__Exercise brief__. An exact copy is needed of the lines from the line holding "def Rig.strikePendingNow (r" through the final line of the listing below, both included.

= = = = =

-- ==== Sys2Proof/Machine/Layers.lean ====
section
/-! DEFINITION. The mount transform (R5), fades and release transitions (R26, R30), the winning POSITION and the two
outputs (R25, R27, R28), the setting of cells (R24), and lamp requests (R39, R40, R43). -/

namespace Sys2Proof.Machine

/-! ### The mount transform (R5) -/

/-- An angle times a mount sign. -/
def Sign.times : Sign → Int → Int
  | .plus, a => a
  | .minus, a => -a
  | .held, _ => 0

/-- An angle with a held axis replaced by 0. -/
def Sign.effective : Sign → Int → Int
  | .held, _ => 0
  | .plus, a => a
  | .minus, a => a

/-- Stage-relative to head-native, and head-native to stage-relative: the same product per axis (R5). -/
def Binding.turn (b : Binding) (p : Point) : Point := ⟨b.panSign.times p.pan, b.tiltSign.times p.tilt⟩

/-- The effective target of a stage-relative position (R5). -/
def Binding.effective (b : Binding) (p : Point) : Point := ⟨b.panSign.effective p.pan, b.tiltSign.effective p.tilt⟩

/-! ### Fades (R26, R30) -/

/-- A fade evaluated at a given now: from a start toward a target over a duration, rounded toward zero. A release
transition is the same with the remaining value as its target. -/
def fadeAt (start target begun duration now : Nat) : Nat :=
  let elapsed := min (now - begun) duration
  if duration = 0 ∨ elapsed = duration then target
  else ((start : Int) + Int.tdiv (((target : Int) - start) * elapsed) duration).toNat

/-- Six components of 0. -/
def Colour.zero : Colour := Vector.replicate 6 0

/-- A colour fade toward a target, each component on its own. -/
def ColourFade.toward (f : ColourFade) (target : Colour) (now : Nat) : Colour :=
  Vector.ofFn fun k => fadeAt (f.start.get k) (target.get k) f.begun f.duration now

/-- A beam fade toward a target. -/
def BeamFade.toward (f : BeamFade) (target now : Nat) : Nat := fadeAt f.start target f.begun f.duration now

/-- A COLOUR cell evaluated. -/
def ColourCell.value (c : ColourCell) (now : Nat) : Colour := c.fade.toward c.target now

/-- A BEAM cell evaluated. -/
def BeamCell.value (c : BeamCell) (now : Nat) : Nat := c.fade.toward c.target now

/-! ### Outputs (R25, R27, R28) -/

/-- The winning POSITION. -/
def Head.winning (h : Head) : Option PosCell := h.livePos.or h.showPos

/-- The SHOW COLOUR cell evaluated, or zeros. -/
def Head.showColour (h : Head) (now : Nat) : Colour :=
  match h.showCol with
  | some c => c.value now
  | none => Colour.zero

/-- The SHOW BEAM cell evaluated, or 0. -/
def Head.showBeamValue (h : Head) (now : Nat) : Nat :=
  match h.showBeam with
  | some c => c.value now
  | none => 0

/-- The COLOUR output (R27). -/
def Head.colourOutput (h : Head) (now : Nat) : Colour :=
  match h.liveCol, h.colRelease with
  | some c, _ => c.value now
  | none, some t => t.toward (h.showColour now) now
  | none, none => h.showColour now

/-- The BEAM output (R28). -/
def Head.beamOutput (h : Head) (now : Nat) : Nat :=
  match h.liveBeam, h.beamRelease with
  | some c, _ => max (c.value now) (h.showBeamValue now)
  | none, some t => t.toward (h.showBeamValue now) now
  | none, none => h.showBeamValue now

/-- The intensity a LOOK carries but for the dark-first one (R35). -/
def Head.lookIntensity (h : Head) (now : Nat) : Nat := if h.guard.isEmpty then h.beamOutput now else 0

/-- A COLOUR transition that has run its duration is removed at an evaluation (R30). -/
def Head.endColour (h : Head) (now : Nat) : Head :=
  { h with colRelease := h.colRelease.filter fun t => decide (now - t.begun < t.duration) }

/-- A BEAM transition that has run its duration is removed at an evaluation (R30). -/
def Head.endBeam (h : Head) (now : Nat) : Head :=
  { h with beamRelease := h.beamRelease.filter fun t => decide (now - t.begun < t.duration) }

/-! ### Cells (R24) -/

/-- A COLOUR cell set on a layer. -/
def Head.setColour (now : Nat) (layer : Layer) (k : SlotIx) (e : EntryCol) (h : Head) : Head :=
  let cell : ColourCell := ⟨e.target, ⟨h.colourOutput now, now, e.fade⟩, k⟩
  let h := h.endColour now
  match layer with
  | .show => { h with showCol := some cell }
  | .live => { h with liveCol := some cell, colRelease := none }

/-- A BEAM cell set on a layer. -/
def Head.setBeam (now : Nat) (layer : Layer) (k : SlotIx) (e : EntryBeam) (h : Head) : Head :=
  let cell : BeamCell := ⟨e.target, ⟨h.beamOutput now, now, e.fade⟩, k⟩
  let h := h.endBeam now
  match layer with
  | .show => { h with showBeam := some cell }
  | .live => { h with liveBeam := some cell, beamRelease := none }

/-- A POSITION cell set on a layer. -/
def Head.setPosition (layer : Layer) (k : SlotIx) (e : EntryPos) (h : Head) : Head :=
  match layer with
  | .show => { h with showPos := some ⟨e.target, e.moveTime, k⟩ }
  | .live => { h with livePos := some ⟨e.target, e.moveTime, k⟩ }

/-- A change made only where there is something to make it from. -/
def Head.given {α : Type} (o : Option α) (f : α → Head → Head) (h : Head) : Head :=
  match o with
  | some a => f a h
  | none => h

/-- The cells a fired entry carries: COLOUR and BEAM, then POSITION (R24, R33). -/
def Head.setCells (now : Nat) (layer : Layer) (k : SlotIx) (e : Entry) (h : Head) : Head :=
  ((h.given e.colour (Head.setColour now layer k)).given e.beam (Head.setBeam now layer k)).given e.position
    (Head.setPosition layer k)

/-- A POSITION cell just set on a layer wins (R25). -/
def Head.wins (h : Head) : Layer → Bool
  | .live => true
  | .show => h.livePos.isNone

/-! ### Lamp requests (R39, R40, R43) -/

/-- The head's profile has a discharge lamp; only such a head's lamp moves (R38). -/
def Rig.discharge (r : Rig) (h : HeadIx) : Bool :=
  match r.profileOf h with
  | some p => p.lamp == .discharge
  | none => false

/-- Set or clear strike-pending. -/
def Rig.setPending (r : Rig) (h : HeadIx) (b : Bool) : Rig := r.touchHead h fun x => { x with strikePending := b }

/-- A STRIKE request on a head (R39). -/
def Rig.strikeRequest (r : Rig) (h : HeadIx) : Rig :=
  if !r.discharge h then r
  else if !(r.heads.get h).avail.lookable then r.setPending h true
  else match (r.heads.get h).lamp with
  | .off => r.request h (.lamp h .strike)
  | .striking | .lit => r.withdraw h (fun c => c == .lamp h .douse)
  | .cooling => r.setPending h true

/-- A DOUSE request on a head (R40). -/
def Rig.douseRequest (r : Rig) (h : HeadIx) : Rig :=
  if !r.discharge h then r
  else
    let r := r.setPending h false
    if !(r.heads.get h).avail.lookable then r
    else match (r.heads.get h).lamp with
    | .striking | .lit => r.request h (.lamp h .douse)
    | .off => r.withdraw h (fun c => c == .lamp h .strike)
    | .cooling => r

/-- A head entry's lamp request. -/
def Rig.lampRequest (r : Rig) (h : HeadIx) : LampReq → Rig
  | .none => r
  | .strike => r.strikeRequest h
  | .douse => r.douseRequest h

/-- What entry into COOLING does beside the lamp state (R43). -/
def Rig.holdStrike (r : Rig) (h : HeadIx) : Rig :=
  if r.holds h (fun c => c == .lamp h .strike) then
    (r.withdraw h (fun c => c == .lamp h .strike)).setPending h true
  else r

/-- A pending strike is acted on: the flag cleared and a STRIKE requested (R10, R41, R42). -/
def Rig.strikePendingNow (r : Rig) (h : HeadIx) : Rig :=
  if (r.heads.get h).strikePending then (r.setPending h false).request h (.lamp h .strike) else r

end Sys2Proof.Machine
end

= = = = =

__Solution to this task__.
def Rig.strikePendingNow (r : Rig) (h : HeadIx) : Rig :=
  if (r.heads.get h).strikePending then (r.setPending h false).request h (.lamp h .strike) else r

end Sys2Proof.Machine
end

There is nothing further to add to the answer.